In pursuit of speed. Optimization of neural network calculations on the K1967VN044 processor from Milandr

In the article

“The Second Birth of DSP or Launch of Neural Networks on K1967BH044 Processors from Milandr”

We examined in general the task of adapting neural networks for the K1967VN044 DSP processor. The features of the processor and possible methods for its effective use were briefly described. In this article we will try to present in more detail one of these methods, namely, the use of a library of assembly functions for optimal calculation of typical operations found in neural networks.

Since code examples in assembler will now appear, you will have to understand it at least in general terms. As it was quite rightly noted, this processor is a development of the TigerSHARC architecture, so programmers familiar with it will easily recognize this code.
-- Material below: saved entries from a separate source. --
-- ==== Sys2Proof/Tests/Slice0.lean ====
section
/-! SUPPORT. Small tests, their expected results taken from spec/95_test_vectors.md and the worked examples of the
rules; and for each statement with hypotheses a concrete state that meets them. -/
namespace Sys2Proof.Tests
open Sys2Proof Sys2Proof.Machine

/-- The next state of an outcome. -/
def nextOf (o : Host.Outcome State Fault Refusal) : Option State :=
  match o with
  | .next s => some s
  | .fault _ | .refused _ => none

/-- A run of a program with a finite input, at its start. -/
def start (prog : List Byte) (bytes : List Byte := []) : State := startRun .reference prog (.buffer bytes)

/-- A running state with a tape, a pointer, a position and a stack. -/
def at' (prog : List Byte) (tape : Memory) (dp : DataPointer) (pc : Nat) (ls : LoopStack := []) : State :=
  { start prog with tape := tape, dp := dp, pc := pc, ls := ls }

/-- A state whose bounded stack is full at depth `ls.length`. -/
def fullAt (prog : List Byte) (pc : Nat) (ls : LoopStack) : State :=
  { at' prog [] 0 pc ls with build := { loopStackDepth := .bounded ls.length, progLenMax := .unbounded } }

/-! ### Well-formedness -/

/-- Each of the eight codes is refused in a NOP (45_nop.md R103). -/
theorem test_nop_with_an_instruction_code_is_ill_formed :
    ∀ c ∈ instructionCodes, (Instr.nop c).wellFormed = false := by decide

theorem test_nop_with_code_between_angle_brackets_is_well_formed : (Instr.nop 0x3D#8).wellFormed = true := by decide

/-! ### Decode: the binary column of 30_encoding.md R51, and V-D1 to V-D20 -/

theorem test_decode_inc : decode 0b00101011#8 = .inc := by decide
theorem test_decode_dec : decode 0b00101101#8 = .dec := by decide
theorem test_decode_right : decode 0b00111110#8 = .right := by decide
theorem test_decode_left : decode 0b00111100#8 = .left := by decide
theorem test_decode_output : decode 0b00101110#8 = .output := by decide
theorem test_decode_input : decode 0b00101100#8 = .input := by decide
theorem test_decode_open : decode 0b01011011#8 = .openLoop := by decide
theorem test_decode_close : decode 0b01011101#8 = .closeLoop := by decide
/-- V-D9 to V-D20. -/
theorem test_decode_nops :
    ∀ c ∈ [0x00#8, 0x0A#8, 0x20#8, 0x2A#8, 0x2F#8, 0x3D#8, 0x5C#8, 0x28#8, 0x29#8, 0x7B#8, 0x7D#8, 0x61#8, 0xAB#8,
      0x0B#8, 0xFF#8], decode c = .nop c := by decide

/-- A table word is read as the hardware stores it; a list with no character is rejected by name. -/
theorem test_decode_table_words :
    decodeTableWord 8 0x5B = some .openLoop ∧ decodeTableWord 8 0 = some (.nop 0x00#8) ∧
      decodeBytes [] = .error .noCharacter := by decide

/-- The next step runs the word placed at `pc`, right after reset: OPEN leaves `ls = [0]`. -/
theorem test_placed_word_runs :
    (nextOf (step (State.reset.withFetchWord 8 0x5B))).map (fun t => (t.ls, t.pc)) = some ([0], 1) := by decide

/-! ### Instructions -/

/-- R75's worked example: 255 becomes 0, and the entry goes. -/
theorem test_inc_wraps :
    (nextOf (exec .inc (at' [] [(0, 255#8)] 0 7))).map (fun t => (t.tape, t.pc)) = some ([], 8) := by decide

/-- V-A9: the last cell is an ordinary cell. -/
theorem test_inc_last_cell :
    (nextOf (exec .inc (at' [] [(3, 9#8)] 29999 0))).map (·.tape) = some [(3, 9#8), (29999, 1#8)] := by decide

/-- R76's worked example: 0 becomes 255. -/
theorem test_dec_wraps :
    (nextOf (exec .dec (at' [] [] 0 0))).map (fun t => (t.tape, t.pc)) = some ([(0, 255#8)], 1) := by decide

/-- V-A7. -/
theorem test_dec_128 : (nextOf (exec .dec (at' [] [(5, 128#8)] 5 0))).map (·.tape) = some [(5, 127#8)] := by decide
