-- ==== Sys2Proof/Machine/Flags.lean ====
section
/-! DEFINITION. The engine has no flags and no condition codes (10_state.md R14): what other
machines keep in flags is here a result or a test. This file holds the range check of a result
(40_execution_cycle.md R69), the comparisons' 0 or 1 (44_compare.md R91), and the truth of a word
(43_jumps.md R88). -/

namespace Sys2Proof.Machine

open Sys2Proof

/-- Whether an exact integer is a word (R7, R69). -/
def isWord (r : Int) : Bool := decide (Config.wmin ≤ r) && decide (r ≤ Config.wmax)

/-- `wrap(r) = ((r - WMIN) mod 2^WORD_BITS) + WMIN` (R69). -/
def wrap (r : Int) : Int :=
  (r - Config.wmin) % ((2 ^ Config.wordBits : Nat) : Int) + Config.wmin

/-- The word to store for an exact result (R69), under either `OVERFLOW_MODE`. -/
def narrow (mode : OverflowMode) (r : Int) : Except FaultKind Word :=
  if isWord r then .ok (Word.ofInteger r)
  else
    match mode with
    | .fault => .error .arithmeticOverflow
    | .wrap => .ok (Word.ofInteger (wrap r))

/-- Add's result (41_arithmetic.md R76). -/
def sumResult (mode : OverflowMode) (a b : Word) : Except FaultKind Word :=
  narrow mode (a.toInt + b.toInt)

/-- Multiply's result (R77). -/
def productResult (mode : OverflowMode) (a b : Word) : Except FaultKind Word :=
  narrow mode (a.toInt * b.toInt)

/-- LessThan's result: signed comparison (R91, R92). -/
def lessResult (a b : Word) : Word := if a.toInt < b.toInt then 1 else 0

/-- Equals' result (R91, R93). -/
def equalResult (a b : Word) : Word := if a = b then 1 else 0

/-- The truth of a word: it is not 0 (R88). -/
def truth (t : Word) : Bool := t != 0

end Sys2Proof.Machine
end

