-- ==== Sys2Proof/Machine/Interface.lean ====
section
/-! DEFINITION. The host's side of the block (10_state.md R24 to R26): the readouts, `LOAD`
(70_reset_and_hazards.md R111, R112), one step under a given draw, and `RUN` under fuel
(40_execution_cycle.md R73; log 11). -/

namespace Sys2Proof.Machine

open Sys2Proof

/-- The fault code of `STATUS.FAULT` (60_exceptions.md R97). -/
def FaultKind.code : FaultKind → Nat
  | .unknownOpcode => 1
  | .unknownParameterMode => 2
  | .memoryBounds => 3
  | .invalidAddressConversion => 4
  | .invalidWriteTarget => 5
  | .inputTimeout => 6
  | .outputTimeout => 7
  | .arithmeticOverflow => 8

/-- `STATUS.PHASE` (R17). -/
def Phase.code : Phase → Nat
  | .running => 0
  | .halted => 1
  | .faulted _ => 2

/-- `STATUS.FAULT` (R17). -/
def Phase.faultCode : Phase → Nat
  | .running => 0
  | .halted => 0
  | .faulted k => k.code

/-- `STATUS.IN_WAIT` (R17). -/
def Wait.inBit : Wait → Nat
  | .idle => 0
  | .input => 1
  | .output _ => 0

/-- `STATUS.OUT_WAIT` (R17). -/
def Wait.outBit : Wait → Nat
  | .idle => 0
  | .input => 0
  | .output _ => 1

/-- `STATUS` (R17): PHASE in bits 1:0, FAULT in bits 5:2, IN_WAIT in bit 6, OUT_WAIT in bit 7, 0
above (log 8). -/
def status (s : State) : Word :=
  BitVec.ofNat 64
    (s.phase.code + 4 * s.phase.faultCode + 64 * s.wait.inBit + 128 * s.wait.outBit)

/-- The `IP` readout (R18). -/
def readIp (s : State) : Nat := s.ip

/-- The `RB` readout (R18). -/
def readRb (s : State) : Word := s.rb

/-- The `LEN` readout (R25). -/
def readLen (s : State) : Nat := s.len

/-- `MEMREAD(a)`, defined for `a < len` (R25; log 14). -/
def readMem (a : Nat) (s : State) : Option Word :=
  if a < s.len then some (Memory.read s.mem a) else none

/-- The final memory contents, `mem[0 .. len)` (R25). -/
def finalMemory (s : State) : List Word := (List.range s.len).map fun a => Memory.read s.mem a

/-- The word an event delivered at `OUT`, if it is a delivery. -/
def PortEvent.output : PortEvent → Option Word
  | .taken _ => none
  | .delivered v => some v
  | .endOfStream => none

/-- The word an event took at `IN`, if it is an input. -/
def PortEvent.input : PortEvent → Option Word
  | .taken v => some v
  | .delivered _ => none
  | .endOfStream => none

/-- The words delivered at `OUT` since `LOAD`, in program order (R39). -/
def outputs (s : State) : List Word := s.ports.filterMap PortEvent.output

/-- The words taken at `IN` since `LOAD`, in program order (R39). -/
def inputs (s : State) : List Word := s.ports.filterMap PortEvent.input

/-- Whether `OUT_EOS` has been signalled (R95). -/
def eosSignalled (s : State) : Bool := s.ports.contains .endOfStream

/-- What `LOAD` requires of a program (R112). -/
def loadable (program : List Int) : Bool :=
  decide (program.length ≤ Config.memLimit) && program.all isWord

/-- `LOAD(program)` (R111), or none where the block refuses it (R112). It may come in any phase
and discards the whole previous state; the host's own draws are no state of the block and stay
(log 4). -/
def load (program : List Int) (s : State) : Option State :=
  if loadable program then
    some
      { mem := Memory.ofWords 0 (program.map Word.ofInteger)
        len := program.length
        ip := 0
        rb := 0
        phase := .running
        wait := .idle
        ports := []
        host := s.host
        freeDraws := s.freeDraws }
  else none

/-- A `LOAD` transaction: a refused program leaves the previous state (R112). -/
def loadRequest (program : List Int) (s : State) : State :=
  match load program s with
  | none => s
  | some t => t

/-- `Step(s, env)` with `env` given (R60, R61): the list of draws the state holds is not touched. -/
def stepWith (env : HostDraw) (s : State) : Host.Outcome State Fault Refusal :=
  match step { s with host := [env] } with
  | .next t => .next { t with host := s.host }
  | .fault r => .fault r
  | .refused r => .refused r

/-- `RUN` (R73) for at most `fuel` attempts of a step. It ends by itself where the phase is not
Running. -/
def run : Nat → State → Host.Outcome State Fault Refusal
  | 0, s => .next s
  | fuel + 1, s =>
    match s.phase with
    | .halted => .next s
    | .faulted _ => .next s
    | .running =>
      match step s with
      | .next t => run fuel t
      | .fault r => .fault r
      | .refused r => .refused r

end Sys2Proof.Machine
end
For those who have not dealt with it, we can recommend the Programming Guide (https://ic.milandr.ru/upload/iblock/77f/77fac90e79704374aaccc4b44f3244d6.pdf), which provides a detailed description of all the capabilities of the processor, taking into account numerous improvements made by Milander.

However, the main ideas migrate from one DSP to another, so such features as the presence of a large number of registers, performing operations with data only on registers, “tricky” instructions, etc. should not come as a surprise. In addition, brief explanations will be given along the way.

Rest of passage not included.